▶ **WHAT YOU ARE ASKED TO DO**
Scan the records below for the line containing "(log 33). -/" and the line containing "def modEntry (s". Copy both, plus every line between, exactly.

▶ **PROVIDED RECORDS**

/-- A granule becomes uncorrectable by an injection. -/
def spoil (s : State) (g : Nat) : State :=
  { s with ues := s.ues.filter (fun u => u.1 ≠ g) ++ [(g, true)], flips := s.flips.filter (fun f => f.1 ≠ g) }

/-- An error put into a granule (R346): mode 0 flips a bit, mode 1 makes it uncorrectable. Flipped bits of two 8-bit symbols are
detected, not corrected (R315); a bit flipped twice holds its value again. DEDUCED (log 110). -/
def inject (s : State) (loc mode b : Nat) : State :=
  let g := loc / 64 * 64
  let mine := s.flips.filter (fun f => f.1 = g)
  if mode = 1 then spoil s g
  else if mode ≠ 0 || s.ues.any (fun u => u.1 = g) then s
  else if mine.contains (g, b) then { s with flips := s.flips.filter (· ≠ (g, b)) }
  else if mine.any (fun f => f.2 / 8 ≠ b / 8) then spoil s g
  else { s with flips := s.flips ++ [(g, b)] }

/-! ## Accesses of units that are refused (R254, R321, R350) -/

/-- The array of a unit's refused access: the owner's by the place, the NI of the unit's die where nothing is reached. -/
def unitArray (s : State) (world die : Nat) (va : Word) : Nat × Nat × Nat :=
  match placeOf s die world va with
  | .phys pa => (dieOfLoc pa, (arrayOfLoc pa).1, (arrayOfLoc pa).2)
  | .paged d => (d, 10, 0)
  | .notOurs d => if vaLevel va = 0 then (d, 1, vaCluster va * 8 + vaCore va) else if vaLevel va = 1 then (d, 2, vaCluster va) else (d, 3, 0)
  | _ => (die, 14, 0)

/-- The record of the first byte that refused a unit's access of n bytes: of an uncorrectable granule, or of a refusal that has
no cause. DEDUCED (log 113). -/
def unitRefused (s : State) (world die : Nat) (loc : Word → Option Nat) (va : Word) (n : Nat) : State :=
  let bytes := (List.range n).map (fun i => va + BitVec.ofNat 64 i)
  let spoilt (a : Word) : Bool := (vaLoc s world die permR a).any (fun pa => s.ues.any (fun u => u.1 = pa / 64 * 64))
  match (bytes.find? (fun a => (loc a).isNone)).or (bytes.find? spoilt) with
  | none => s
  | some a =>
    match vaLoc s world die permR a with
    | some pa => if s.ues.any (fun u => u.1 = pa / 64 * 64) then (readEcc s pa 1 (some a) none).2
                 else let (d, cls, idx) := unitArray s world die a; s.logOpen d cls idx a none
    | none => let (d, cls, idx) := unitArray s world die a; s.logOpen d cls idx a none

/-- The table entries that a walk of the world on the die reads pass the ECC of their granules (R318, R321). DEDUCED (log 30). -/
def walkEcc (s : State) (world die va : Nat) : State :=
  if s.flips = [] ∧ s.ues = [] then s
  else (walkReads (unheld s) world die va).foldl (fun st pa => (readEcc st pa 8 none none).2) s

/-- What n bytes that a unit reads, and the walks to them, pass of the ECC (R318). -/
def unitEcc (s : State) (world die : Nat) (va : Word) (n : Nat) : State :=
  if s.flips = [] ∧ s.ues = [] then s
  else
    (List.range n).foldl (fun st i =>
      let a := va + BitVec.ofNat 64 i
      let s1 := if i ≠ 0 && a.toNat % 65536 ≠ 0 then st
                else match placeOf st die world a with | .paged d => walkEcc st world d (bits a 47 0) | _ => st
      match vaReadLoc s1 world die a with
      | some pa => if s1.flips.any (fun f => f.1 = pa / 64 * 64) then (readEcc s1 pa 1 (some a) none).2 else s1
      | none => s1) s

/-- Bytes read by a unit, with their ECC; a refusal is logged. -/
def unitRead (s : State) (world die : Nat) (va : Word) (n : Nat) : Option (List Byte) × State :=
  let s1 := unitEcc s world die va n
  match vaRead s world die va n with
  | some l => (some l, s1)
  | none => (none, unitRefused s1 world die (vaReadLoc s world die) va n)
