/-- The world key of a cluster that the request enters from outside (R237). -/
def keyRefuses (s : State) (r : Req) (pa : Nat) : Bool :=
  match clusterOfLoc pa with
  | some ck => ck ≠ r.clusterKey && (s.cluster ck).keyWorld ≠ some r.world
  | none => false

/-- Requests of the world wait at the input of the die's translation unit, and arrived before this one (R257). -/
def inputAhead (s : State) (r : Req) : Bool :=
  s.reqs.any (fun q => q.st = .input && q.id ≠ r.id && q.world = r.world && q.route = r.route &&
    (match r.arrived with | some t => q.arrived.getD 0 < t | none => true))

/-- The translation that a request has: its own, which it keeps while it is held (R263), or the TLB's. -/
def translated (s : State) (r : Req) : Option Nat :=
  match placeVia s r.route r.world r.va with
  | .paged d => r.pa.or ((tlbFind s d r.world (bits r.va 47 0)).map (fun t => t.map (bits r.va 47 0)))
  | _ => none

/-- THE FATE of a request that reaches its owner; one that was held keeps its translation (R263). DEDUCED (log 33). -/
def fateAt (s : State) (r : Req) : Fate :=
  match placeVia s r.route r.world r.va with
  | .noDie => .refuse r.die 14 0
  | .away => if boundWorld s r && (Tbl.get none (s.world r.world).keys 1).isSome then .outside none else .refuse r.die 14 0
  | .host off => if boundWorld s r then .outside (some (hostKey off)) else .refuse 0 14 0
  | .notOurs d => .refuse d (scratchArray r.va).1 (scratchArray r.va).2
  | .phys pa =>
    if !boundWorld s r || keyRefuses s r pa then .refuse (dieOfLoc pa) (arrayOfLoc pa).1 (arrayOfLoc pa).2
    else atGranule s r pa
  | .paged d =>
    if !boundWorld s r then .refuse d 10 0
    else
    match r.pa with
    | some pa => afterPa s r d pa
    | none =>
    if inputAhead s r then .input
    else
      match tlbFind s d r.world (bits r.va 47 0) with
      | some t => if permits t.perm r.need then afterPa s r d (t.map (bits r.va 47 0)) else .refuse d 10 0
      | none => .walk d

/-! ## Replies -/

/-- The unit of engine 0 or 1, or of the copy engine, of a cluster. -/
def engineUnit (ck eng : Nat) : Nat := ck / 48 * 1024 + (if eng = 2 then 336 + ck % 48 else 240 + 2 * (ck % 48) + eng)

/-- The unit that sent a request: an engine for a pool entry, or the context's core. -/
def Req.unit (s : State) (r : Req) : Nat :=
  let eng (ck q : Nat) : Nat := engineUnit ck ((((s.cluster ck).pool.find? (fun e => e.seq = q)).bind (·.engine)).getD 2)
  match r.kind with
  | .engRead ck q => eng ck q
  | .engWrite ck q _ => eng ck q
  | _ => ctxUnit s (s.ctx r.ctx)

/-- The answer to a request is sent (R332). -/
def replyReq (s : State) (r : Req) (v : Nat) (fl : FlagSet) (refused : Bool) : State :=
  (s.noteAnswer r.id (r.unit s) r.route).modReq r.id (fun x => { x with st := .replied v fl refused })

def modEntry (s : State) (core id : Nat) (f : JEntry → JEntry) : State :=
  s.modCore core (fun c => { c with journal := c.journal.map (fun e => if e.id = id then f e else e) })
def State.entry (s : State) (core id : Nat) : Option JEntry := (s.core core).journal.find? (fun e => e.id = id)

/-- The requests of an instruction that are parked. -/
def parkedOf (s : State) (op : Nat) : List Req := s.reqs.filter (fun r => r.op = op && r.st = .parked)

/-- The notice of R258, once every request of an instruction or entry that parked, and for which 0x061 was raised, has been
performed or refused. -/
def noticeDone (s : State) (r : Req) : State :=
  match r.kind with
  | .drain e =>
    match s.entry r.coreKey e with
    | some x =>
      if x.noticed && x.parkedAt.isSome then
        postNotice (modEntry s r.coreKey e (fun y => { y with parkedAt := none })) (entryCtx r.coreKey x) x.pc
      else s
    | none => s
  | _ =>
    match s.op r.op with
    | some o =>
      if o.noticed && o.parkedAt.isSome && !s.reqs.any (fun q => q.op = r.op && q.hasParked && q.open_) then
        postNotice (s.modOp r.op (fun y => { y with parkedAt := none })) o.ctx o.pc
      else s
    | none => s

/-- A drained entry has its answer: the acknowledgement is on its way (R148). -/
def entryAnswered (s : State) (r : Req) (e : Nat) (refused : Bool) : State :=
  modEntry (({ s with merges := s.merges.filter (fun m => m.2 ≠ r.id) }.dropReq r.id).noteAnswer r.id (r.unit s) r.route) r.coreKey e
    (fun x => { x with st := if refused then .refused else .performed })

▶ **EXPECTED ANSWER**
/-- THE FATE of a request that reaches its owner; one that was held keeps its translation (R263). DEDUCED (log 33). -/
def fateAt (s : State) (r : Req) : Fate :=
  match placeVia s r.route r.world r.va with
  | .noDie => .refuse r.die 14 0
  | .away => if boundWorld s r && (Tbl.get none (s.world r.world).keys 1).isSome then .outside none else .refuse r.die 14 0
  | .host off => if boundWorld s r then .outside (some (hostKey off)) else .refuse 0 14 0
  | .notOurs d => .refuse d (scratchArray r.va).1 (scratchArray r.va).2
  | .phys pa =>
    if !boundWorld s r || keyRefuses s r pa then .refuse (dieOfLoc pa) (arrayOfLoc pa).1 (arrayOfLoc pa).2
    else atGranule s r pa
  | .paged d =>
    if !boundWorld s r then .refuse d 10 0
    else
    match r.pa with
    | some pa => afterPa s r d pa
    | none =>
    if inputAhead s r then .input
    else
      match tlbFind s d r.world (bits r.va 47 0) with
      | some t => if permits t.perm r.need then afterPa s r d (t.map (bits r.va 47 0)) else .refuse d 10 0
      | none => .walk d

/-! ## Replies -/

/-- The unit of engine 0 or 1, or of the copy engine, of a cluster. -/
def engineUnit (ck eng : Nat) : Nat := ck / 48 * 1024 + (if eng = 2 then 336 + ck % 48 else 240 + 2 * (ck % 48) + eng)

/-- The unit that sent a request: an engine for a pool entry, or the context's core. -/
def Req.unit (s : State) (r : Req) : Nat :=
  let eng (ck q : Nat) : Nat := engineUnit ck ((((s.cluster ck).pool.find? (fun e => e.seq = q)).bind (·.engine)).getD 2)
  match r.kind with
  | .engRead ck q => eng ck q
  | .engWrite ck q _ => eng ck q
  | _ => ctxUnit s (s.ctx r.ctx)

/-- The answer to a request is sent (R332). -/
def replyReq (s : State) (r : Req) (v : Nat) (fl : FlagSet) (refused : Bool) : State :=
  (s.noteAnswer r.id (r.unit s) r.route).modReq r.id (fun x => { x with st := .replied v fl refused })

def modEntry (s : State) (core id : Nat) (f : JEntry → JEntry) : State :=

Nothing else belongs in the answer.